Some more information:
There is a function: $\pi(x) = \frac{x}{\ln(x)}$ function which takes an $x$ and roughly tells us how many primes there are below $x$. And so, for example, below $x = 10^7$ there are roughly $\frac{10^7}{\ln(10^7)} \approx 6.2 \cdot 10^5 \approx 6.2 \%$ primes.
And thus if we look on the numbers which do satisfy these conditions we are left with a few numbers – and then if we check for each permutation then we will have a greater chance of finding a prime.
BUT – This is only probability speaking, I wrote a slow program that lists all the numbers that are constructed using only $\{1,3,7,9\}$ and have at least $3$ distinct digits (from that set) and checked if they have a prime permutation, and for each number that is not divisible by $3$ , I found one. So does a number which satisfies these rules may not have a prime permutation? (Because it is probability speaking it doesn't mean such number could not exist..)
What is it good for?
I don't really know, it is just my cute little theory, I do not study mathematics in the academia (Studying engineering) But one thing I thought about, that if this conclusion is correct, then we will be able to find the biggest prime number in a very clever way, by just saying that $N = 137777777\dots 7777$ and because it satisfies these conditions ( has at least $3$ unique digits from the set $\{1,3,7,9\}$ and the sum of the digits are not divisible by $3$ (we will choose the number of $7$'s ($n$) such that $3 \nmid (1+3+7\cdot n)$ and thus this huge number will most certainty have a prime permutation.

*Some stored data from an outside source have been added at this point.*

theorem witness_RaisingProbOnlyAddsFlips :
    (channelAt 0x4000).buf .b1 = .ok (bitsOf 4 12) ∧ (channelAt 65536).buf .b1 = .ok (bitsOf 4 12) ∧
      (channelAt 0x4000).cfg.seed = (channelAt 65536).cfg.seed ∧ (channelAt 0x4000).drawIdx = (channelAt 65536).drawIdx ∧
      (channelAt 0x4000).cfg.prob.toNat ≤ (channelAt 65536).cfg.prob.toNat ∧ (channelAt 65536).cfg.prob.toNat ≤ 65536 ∧
      (∃ t v, exec (.chan .b2 .b1) (channelAt 0x4000) = .next t ∧ t.buf .b2 = .ok v) ∧
      ∃ t v, exec (.chan .b2 .b1) (channelAt 65536) = .next t ∧ t.buf .b2 = .ok v := by
  obtain ⟨t, h, -, v, hv⟩ := chan_next 0x4000 .b2 (by decide)
  obtain ⟨t', h', -, v', hv'⟩ := chan_next 65536 .b2 (by decide)
  exact ⟨channelAt_buf _, channelAt_buf _, rfl, rfl, by decide, by decide, ⟨t, v, h, hv⟩, t', v', h', hv'⟩

/-! ### The repetition code -/

/-- `n` zeros in B0 and a repetition factor. -/
def repetition (n r : Nat) : State := withCfg (zerosIn State.reset .b0 n) { cfg0 with rep := BitVec.ofNat 8 r }

theorem repetition_buf (n r : Nat) (h : n ≤ 16384) : (repetition n r).buf .b0 = .ok (zeros n) := by
  unfold repetition
  rw [buf_withCfg]
  exact readable_zeros _ _ _ h

/-- REP = 0; 4096·4 = 16384 bits; 3277·5 = 16385 bits. -/
theorem witness_RencRepeatsEachBit :
    (repetition 0 0).cfg.rep = 0 ∧
    ((repetition 4096 4).cfg.rep ≠ 0 ∧ (repetition 4096 4).buf .b0 = .ok (zeros 4096) ∧
      4096 * (repetition 4096 4).cfg.rep.toNat = 16384) ∧
    ((repetition 3277 5).cfg.rep ≠ 0 ∧ (repetition 3277 5).buf .b0 = .ok (zeros 3277) ∧
      3277 * (repetition 3277 5).cfg.rep.toNat = 16385) := by
  have e : ∀ n r, (repetition n r).cfg.rep = BitVec.ofNat 8 r := fun _ _ => rfl
  exact ⟨rfl, ⟨by rw [e]; decide, repetition_buf _ _ (by omega), by rw [e]; decide⟩,
    ⟨by rw [e]; decide, repetition_buf _ _ (by omega), by rw [e]; decide⟩⟩

theorem witness_RdecVotesOnWholeBlocks :
    (repetition 0 0).cfg.rep = 0 ∧ (repetition 10 3).cfg.rep ≠ 0 ∧ (repetition 10 3).buf .b0 = .ok (zeros 10) :=
  ⟨rfl, by rw [show (repetition 10 3).cfg.rep = 3 from rfl]; decide, repetition_buf _ _ (by omega)⟩

theorem witness_RepetitionRoundTrip :
    (repetition 5 255).cfg.rep ≠ 0 ∧ (repetition 5 255).buf .b0 = .ok (zeros 5) ∧
      (zeros 5).length * (repetition 5 255).cfg.rep.toNat ≤ 16384 := by
  rw [show (repetition 5 255).cfg.rep = 255 from rfl]
  exact ⟨by decide, repetition_buf _ _ (by omega), by decide⟩

theorem witness_MajorityCorrectsFewFlips :
    (repetition 10 3).cfg.rep.toNat % 2 = 1 ∧ (repetition 10 3).buf .b0 = .ok (zeros 10) := by
  rw [show (repetition 10 3).cfg.rep = 3 from rfl]
  exact ⟨by decide, repetition_buf _ _ (by omega)⟩

/-! ### The corrector -/

/-- The codebook 0x17, 0x01, 0x17 of width 5 with an input in B0. -/
def codebook (v : Bits) : State :=
  withCfg ((withWords State.reset 0x08000 [0x17, 0, 0x01, 0, 0x17, 0]).setBuf .b0 v) { cfg0 with cbW := 5, cbN := 3 }

theorem codebook_buf (v : Bits) (h : v.length ≤ 16384) : (codebook v).buf .b0 = .ok v := by
  unfold codebook
  rw [buf_withCfg]
  exact readable _ _ _ h

/-- The values of the codebook's entries. -/
def entryValue (j : Nat) : Nat := if j = 1 then 0x01 else 0x17
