-- ==== Sys2Proof/Laws/PerInstr.lean ====
section
/-! SUPPORT. Statements about every command as syntax, one lemma per constructor. -/

/-- The family `TableRow`: the command word of a well-formed command is that of its row of the opcode table, match under
mask; the row of the invalid words has mask 0 and stands behind the five others, so an invalid word is none of theirs. -/
def Sys2Proof.Laws.TableRow.Statement (i : Sys2Proof.Instr) : Prop :=
  i.wf = true →
    match i with
    | .decode => Sys2Proof.encode i &&& 0xFFFFFFFF = 0x00000001
    | .counter => Sys2Proof.encode i &&& 0xFFFFFFFF = 0x00000002
    | .hotp => Sys2Proof.encode i &&& 0xFFFFFFFF = 0x00000003
    | .totp => Sys2Proof.encode i &&& 0xFFFFFFFF = 0x00000004
    | .clear => Sys2Proof.encode i &&& 0xFFFFFFFF = 0x00000005
    | .invalid _ => ∀ m ∈ [1, 2, 3, 4, 5], Sys2Proof.encode i &&& 0xFFFFFFFF ≠ BitVec.ofNat 32 m

namespace Sys2Proof.Laws.TableRow

theorem decode : Statement .decode := fun _ => by decide

theorem counter : Statement .counter := fun _ => by decide

theorem hotp : Statement .hotp := fun _ => by decide

theorem totp : Statement .totp := fun _ => by decide

theorem clear : Statement .clear := fun _ => by decide

theorem invalid (w : Word) : Statement (.invalid w) := by
  intro h m hm e
  have hw : w = BitVec.ofNat 32 m := by
    rw [← e]
    show w = w &&& BitVec.allOnes 32
    rw [BitVec.and_allOnes]
  have no : ∀ m ∈ [1, 2, 3, 4, 5], invalidWord (BitVec.ofNat 32 m) = false := by decide
  have hf := no m hm
  rw [← hw] at hf
  exact absurd h (by simp [Instr.wf, hf])

end Sys2Proof.Laws.TableRow
end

Sorry for the huge post, I am really interested in prime numbers 🙂
Thank you very much!
Best Answer
Let's say you have an $n$-digit number with $a$ $1$'s, $b$ $3$'s, $c$ $7$'s and $d$ $9$'s. The number of permutations is $n!/(a! b! c! d!)$. Heuristically, unless there is a good reason for these not to be prime (e.g. if they are all divisible by $3$) each has probability on the order of $1/n$ of being prime. If the number of permutations is much larger than $n$, it is very likely that at least one of those is prime. For example, if there is one $1$, one $3$ and the rest are $7$, the number of permutations is $n!/(1! 1! (n-2)! 0!) = n(n-1)$ which is much larger than $n$ if $n$ is large. So I wouldn't be surprised if your conjecture is true; or if it is false, there is some fairly small example.

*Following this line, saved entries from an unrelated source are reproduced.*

-- ==== Sys2Proof/Tests/Slice0.lean ====
section
/-! SUPPORT. The model's own tests. Expected values come from the spec: the encodings of R92 and R94, and the vectors of
95_test_vectors.md, named by their ids. Then one witness for the hypotheses of each statement that has some. -/

open Sys2Proof Sys2Proof.Machine

namespace Sys2Proof.Tests

-- One theorem at a time: each evaluation in the kernel waits for all theorems before it, on a thread of its own.
set_option Elab.async false

/-! ## Helpers -/

/-- The next state of an outcome. -/
def nextOf (o : Host.Outcome State Fault Refusal) : Option State :=
  match o with
  | .next t => some t
  | .fault _ => none
  | .refused _ => none

/-- Registers of the next state of an outcome. -/
def regsOf (o : Host.Outcome State Fault Refusal) (rs : List Reg) : Option (List Word) :=
  (nextOf o).map fun t => rs.map (readReg t)

/-- ASCII codes (R110, R156). -/
def ascii (cs : List Char) : List Byte := cs.map fun c => BitVec.ofNat 8 c.toNat

/-- The secret of vector D-1. -/
def d1 : List Byte := ascii ['J', 'B', 'S', 'W', 'Y', '3', 'D', 'P', 'E', 'H', 'P', 'K', '3', 'P', 'X', 'P']

/-- The first half of the RFC secret. -/
def rfcHalf : List Byte := ascii ['G', 'E', 'Z', 'D', 'G', 'N', 'B', 'V', 'G', 'Y', '3', 'T', 'Q', 'O', 'J', 'Q']

/-- Input registers at reset but for a secret and `CONFIG`. -/
def inputsWith (secret : List Byte) (config : Word) : Inputs :=
  { Inputs.reset with
    config := config
    secretLen := BitVec.ofNat 32 secret.length
    secret := packBuffer 64 secret }

/-- `inputsWith` with `TIME`. -/
def inputsAt (secret : List Byte) (config timeLo : Word) : Inputs := { inputsWith secret config with timeLo := timeLo }

/-- The reset state with other input registers. -/
def idleWith (inp : Inputs) : State := { State.reset with inputs := inp }

/-- The completion of word `w`, as the next step after its acceptance. -/
def stepOf (inp : Inputs) (w : Nat) : Host.Outcome State Fault Refusal := step ((idleWith inp).withFetchWord 32 w)

/-- A block that runs word `op`, with a schedule. -/
def running (op : Word) (snap : Inputs) (lat : Nat) (es : List Event) : State :=
  { idleWith snap with engine := .busy op snap lat, pending := es }

/-- An idle block with a schedule. -/
def idleAt (es : List Event) : State := { State.reset with pending := es }

/-- A full-word write to an offset. -/
def wr (off : BitVec 12) (d : Word) : Event := .access ⟨off, 4, .write d 0b1111⟩ 1

/-- A read of an offset. -/
def rd (off : BitVec 12) : Event := .access ⟨off, 4, .read⟩ 1

/-- The last bus answer after `n` steps. -/
def replyAfter (n : Nat) (es : List Event) : Option BusReply :=
  (nextOf (Host.Core.run Sys2Proof.core n (idleAt es))).bind fun t => t.reply

/-! ## WellFormed: each check refuses an ill-formed term -/

theorem test_wf_invalid_1 : (Instr.invalid 0x00000001).wf = false := by decide
theorem test_wf_invalid_2 : (Instr.invalid 0x00000002).wf = false := by decide
theorem test_wf_invalid_3 : (Instr.invalid 0x00000003).wf = false := by decide
theorem test_wf_invalid_4 : (Instr.invalid 0x00000004).wf = false := by decide
theorem test_wf_invalid_5 : (Instr.invalid 0x00000005).wf = false := by decide

/-- OPCODE 0x00, OPCODE 0x06, OPCODE 0xFF and MBZ ≠ 0, each alone, make an invalid word. -/
theorem test_wf_accepts_invalid_words :
    ((Instr.invalid 0x00000000).wf && (Instr.invalid 0x00000006).wf && (Instr.invalid 0x000000FF).wf &&
      (Instr.invalid 0x00000101).wf && (Instr.invalid 0x80000005).wf) = true := by decide

/-! ## Decode: words written out from R92 and R94 -/

theorem test_decode_decode : decodeTableWord 32 0b00000000000000000000000000000001 = some .decode := by decide
theorem test_decode_counter : decodeTableWord 32 0b00000000000000000000000000000010 = some .counter := by decide
theorem test_decode_hotp : decodeTableWord 32 0b00000000000000000000000000000011 = some .hotp := by decide
theorem test_decode_totp : decodeTableWord 32 0b00000000000000000000000000000100 = some .totp := by decide
theorem test_decode_clear : decodeTableWord 32 0b00000000000000000000000000000101 = some .clear := by decide
theorem test_decode_invalid_zero : decodeTableWord 32 0 = some (.invalid 0) := by decide
/-- Vector E-25. -/
theorem test_decode_invalid_mbz : decodeTableWord 32 0x00000104 = some (.invalid 0x00000104) := by decide
theorem test_decode_truncated : decodeBytes [0x01, 0x00, 0x00] = .error (.truncated 3) := by decide

/-! ## Commands, one step each -/

/-- Vector D-1. -/
theorem test_decode_d1 :
    regsOf (stepOf (inputsWith d1 0x006) 1) [.status, .keyLen, .key 0, .key 1, .key 2, .key 3] =
      some [0x00000002, 10, 0x6C6C6548, 0xADDE216F, 0x0000EFBE, 0] := by decide +kernel

/-- Vector D-24: V1 before V2. -/
theorem test_decode_d24 :
    regsOf (stepOf (inputsWith (d1.take 15 ++ ascii ['1', 'A']) 0x006) 1) [.status, .keyLen] =
      some [0x00000106, 0] := by decide +kernel

/-- Vector K-12: the counter wraps below 0. -/
theorem test_counter_k12 :
    regsOf (stepOf { Inputs.reset with offsetLo := 0xFFFFFFFF, offsetHi := 0xFFFFFFFF } 2)
      [.status, .counterHi, .counterLo] = some [0x00000002, 0xFFFFFFFF, 0xFFFFFFFF] := by decide +kernel

/-- Vector K-19: PERIOD = 0. -/
theorem test_counter_k19 :
    regsOf (stepOf { Inputs.reset with timeLo := 59, period := 0, counterLo := 0xDEAD } 2)
      [.status, .counterHi, .counterLo] = some [0x00000506, 0, 0xDEAD] := by decide +kernel

/-- Vector H-1 (SHA-1), with its digest words. -/
theorem test_hotp_h1 :
    regsOf (stepOf (inputsWith (rfcHalf ++ rfcHalf) 0x006) 3)
      [.status, .digestLen, .truncOff, .trunc, .code, .otpAscii0, .otpAscii1, .digest 0, .digest 4, .digest 5, .keyLen] =
      some [0x00000002, 20, 0, 0x4C93CF18, 755224, 0x32353537, 0x00003432, 0x18CF93CC, 0xB0E4CDB7, 0, 0] := by
  decide +kernel

/-- Vector LK-5 (SHA-256): a key of 65 bytes is hashed first. -/
theorem test_hotp_lk5 :
    regsOf (stepOf { inputsWith ((d1 ++ d1 ++ d1 ++ d1 ++ d1 ++ d1 ++ d1).take 104) 0x106 with counterLo := 1 } 3)
      [.status, .truncOff, .trunc, .code] = some [0x00000002, 5, 0x3447F513, 131027] := by decide +kernel

/-- Vector T-1 (SHA-1). -/
theorem test_totp_t1 :
    regsOf (stepOf (inputsAt (rfcHalf ++ rfcHalf) 0x008 59) 4)
      [.status, .counterLo, .counterHi, .truncOff, .trunc, .code, .otpAscii0, .otpAscii1] =
      some [0x00000002, 1, 0, 11, 0x41397EEA, 94287082, 0x38323439, 0x32383037] := by decide +kernel

/-- Vector T-3 (SHA-512). -/
theorem test_totp_t3 :
    regsOf (stepOf (inputsAt (rfcHalf ++ rfcHalf) 0x208 59) 4)
      [.status, .digestLen, .truncOff, .trunc, .code] =
      some [0x00000002, 64, 13, 0x1603B6C3, 69342147] := by decide +kernel

/-- R220: `CLEAR` resets the inputs and WDROP. -/
theorem test_clear :
    regsOf (step (State.withFetchWord { idleWith (inputsWith d1 0x208) with wdrop := true, irqEn := true } 32 5))
      [.status, .secretLen, .secret 0, .config, .period, .ctrl] =
      some [0x00000002, 0, 0, 0x00000006, 0x0000001E, 1] := by decide +kernel

/-- R221's worked example. -/
theorem test_invalid_ff : regsOf (stepOf Inputs.reset 0xFF) [.status] = some [0x00000606] := by decide +kernel

/-- Vector E-26: a `CLEAR` opcode with MBZ ≠ 0 does not run. -/
theorem test_invalid_e26 :
    regsOf (stepOf (inputsWith (rfcHalf ++ rfcHalf) 0x006) 0x80000005) [.status, .secretLen] =
      some [0x00000606, 32] := by decide +kernel

/-! ## The port -/

/-- Vector B-8: reserved bits of `CONFIG` are dropped, illegal values stored. -/
theorem test_bus_b8 : replyAfter 2 [wr 0x014 0xFFFFFFFF, rd 0x014] = some (.read 0x0000030F .okay) := by decide +kernel

/-- Vector B-10. -/
theorem test_bus_b10 : replyAfter 2 [wr 0x008 0xFFFFFFFF, rd 0x008] = some (.read 0x00000001 .okay) := by
  decide +kernel

/-- Vector B-13: misaligned. -/
theorem test_bus_b13 : replyAfter 1 [rd 0x002] = some (.read 0 .error) := by decide +kernel

/-- Vector B-15: reserved. -/
theorem test_bus_b15 : replyAfter 1 [wr 0x07C 5] = some (.write .error) := by decide +kernel

/-- R270: a write while busy is dropped with OKAY, and `STATUS` then reads WDROP and BUSY. -/
theorem test_bus_dropped :
    replyAfter 3 [.access (writeTo .cmd 4) 5, wr 0x018 7, rd 0x010] = some (.read 0x00000009 .okay) ∧
      replyAfter 3 [.access (writeTo .cmd 4) 5, wr 0x018 7, rd 0x018] = some (.read 0x0000001E .okay) := by
  decide +kernel

/-- R241: an access that arrives in the cycle of a completion sees the completed state. -/
theorem test_bus_after_completion :
    replyAfter 3 [.access (writeTo .cmd 0) 1, rd 0x010] = some (.read 0x00000606 .okay) := by decide +kernel

/-! ## Hash functions: known answers HK-2 -/

/-- SHA-1 of "abc". -/
theorem test_sha1_abc : beNat (sha1Digest (ascii ['a', 'b', 'c'])) = 0xa9993e364706816aba3e25717850c26c9cd0d89d := by
  decide +kernel

/-- SHA-256 of "abc". -/
theorem test_sha256_abc : beNat (sha256Digest (ascii ['a', 'b', 'c'])) =
    0xba7816bf8f01cfea414140de5dae2223b00361a396177a9cb410ff61f20015ad := by decide +kernel

/-- SHA-512 of "abc". -/
theorem test_sha512_abc : beNat (sha512Digest (ascii ['a', 'b', 'c'])) =
    0xddaf35a193617abacc417349ae20413112e6fa4e89a97ea20a9eeee64b55d39a2192992a274fc1a836ba3c23a3feebbd454d4423643ce80e2a9ac94fa54ca49f := by
  decide +kernel

/-! ## Witnesses: for each statement with hypotheses, concrete values that meet all of them -/

/-- A legal secret, digits, algorithm and period: V1 to V5 hold. -/
def goodInputs : Inputs := inputsAt d1 0x106 59

/-- A secret of 15 characters, and one with a character outside the alphabet. -/
def badLength : Inputs := inputsWith (d1.take 15) 0x006
def badAlphabet : Inputs := inputsWith (d1.take 15 ++ ascii ['1']) 0x006

theorem good_V1 : goodInputs.V1 := by unfold Inputs.V1; decide +kernel
theorem good_V2 : goodInputs.V2 := by unfold Inputs.V2; decide +kernel
theorem good_V3 : goodInputs.V3 := by unfold Inputs.V3; decide +kernel
theorem good_V4 : goodInputs.V4 .sha256 := by unfold Inputs.V4; decide +kernel
theorem good_V5 : goodInputs.V5 := by unfold Inputs.V5; decide +kernel
theorem d1_V1 (c : Word) : (inputsWith d1 c).V1 := good_V1
theorem d1_V2 (c : Word) : (inputsWith d1 c).V2 := good_V2

theorem witness_DecodingAnEncodedCommandGivesItBack :
    Instr.decode.wf = true ∧ Instr.counter.wf = true ∧ Instr.hotp.wf = true ∧ Instr.totp.wf = true ∧
      Instr.clear.wf = true ∧ (Instr.invalid 0xFFFFFF05).wf = true := by decide

theorem witness_EncodingADecodedWordGivesItBack : ([] : List Byte).length < 4 ∧ [0x01, 0, (0 : Byte)].length < 4 := by
  decide

theorem witness_CompletionDispatchesOnTheCommandWord :
    (running 0x00000005 Inputs.reset 1 []).engine = .busy 0x00000005 Inputs.reset 1 := rfl

/-- The mapped offsets next to each reserved range, the reserved ones at its ends, and a misaligned one. -/
theorem witness_RegisterMapIsOneToOneAndReservedElsewhere :
    [0x050, 0x054, 0x07C, 0x080, 0x0BC, 0x0C0, 0x0FC, 0x100, 0x1FC, 0x200, 0x29C, 0x2A0, 0xFFC, 0x002].map regAt =
      [some .digestLen, none, none, some (.digest 0), some (.digest 15), none, none, some (.secret 0),
        some (.secret 63), some (.key 0), some (.key 39), none, none, none] := by decide

theorem witness_reservedOffset_inside : ∀ off ∈ [0x054, 0x07C, 0x0C0, 0x0FC, 0x2A0, 0xFFC], reservedOffset off := by
  unfold reservedOffset; decide

theorem witness_reservedOffset_outside : ∀ off ∈ [0x050, 0x080, 0x0BC, 0x100, 0x29C], ¬ reservedOffset off := by
  unfold reservedOffset; decide

/-- Latency left 1 and 0: both are due. -/
theorem witness_StepRunsTheAcceptedCommand :
    (running 4 goodInputs 1 []).rst = false ∧ (running 4 goodInputs 1 []).engine = .busy 4 goodInputs 1 ∧
      (running 4 goodInputs 0 []).engine = .busy 4 goodInputs 0 ∧
      decodeBytes (wordBytes 4) = .ok (.totp, []) := ⟨rfl, rfl, rfl, by decide⟩

/-- An idle block, and a running one whose completion is not due. -/
theorem witness_StepServesTheArrivingAccess :
    (idleAt [rd 0x010]).engine.due = none ∧ (idleAt [rd 0x010]).pending = .access ⟨0x010, 4, .read⟩ 1 :: [] ∧
      (running 4 goodInputs 2 [rd 0x010]).engine.due = none ∧
      (running 4 goodInputs 2 [rd 0x010]).engine = .busy 4 goodInputs 2 := ⟨rfl, rfl, rfl, rfl⟩

theorem witness_AcceptanceSnapshotsInputsAndClearsResults :
    (idleAt [wr 0x00C 4]).busy = false ∧ (idleAt [wr 0x00C 4]).served = some (writeTo .cmd 4, 1) := ⟨rfl, rfl⟩

/-- A step of each kind that the lifetime rules of `STATUS` tell apart. -/
theorem accepting_idle : (idleAt [wr 0x00C 4]).accepting := ⟨rfl, 4, 1, rfl⟩
theorem completing_due : (running 5 Inputs.reset 1 []).completing := ⟨rfl, by decide +kernel⟩
theorem resetting_asserted : (heldInReset [.rst false]).resetting := .inl rfl
theorem resetting_arriving : (running 5 Inputs.reset 2 [.rst true]).resetting := .inr ⟨rfl, rfl⟩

I don't understand your idea to "find the biggest prime number". Of course there is no "biggest prime number", but apart from that, even if we accept that there is some prime consisting of one $1$, one $3$ and, say, $10^6$ $7$'s, if we don't know which of the permutations it is we're not done. We'd still have to check a bunch of possibilities until we find one that's prime.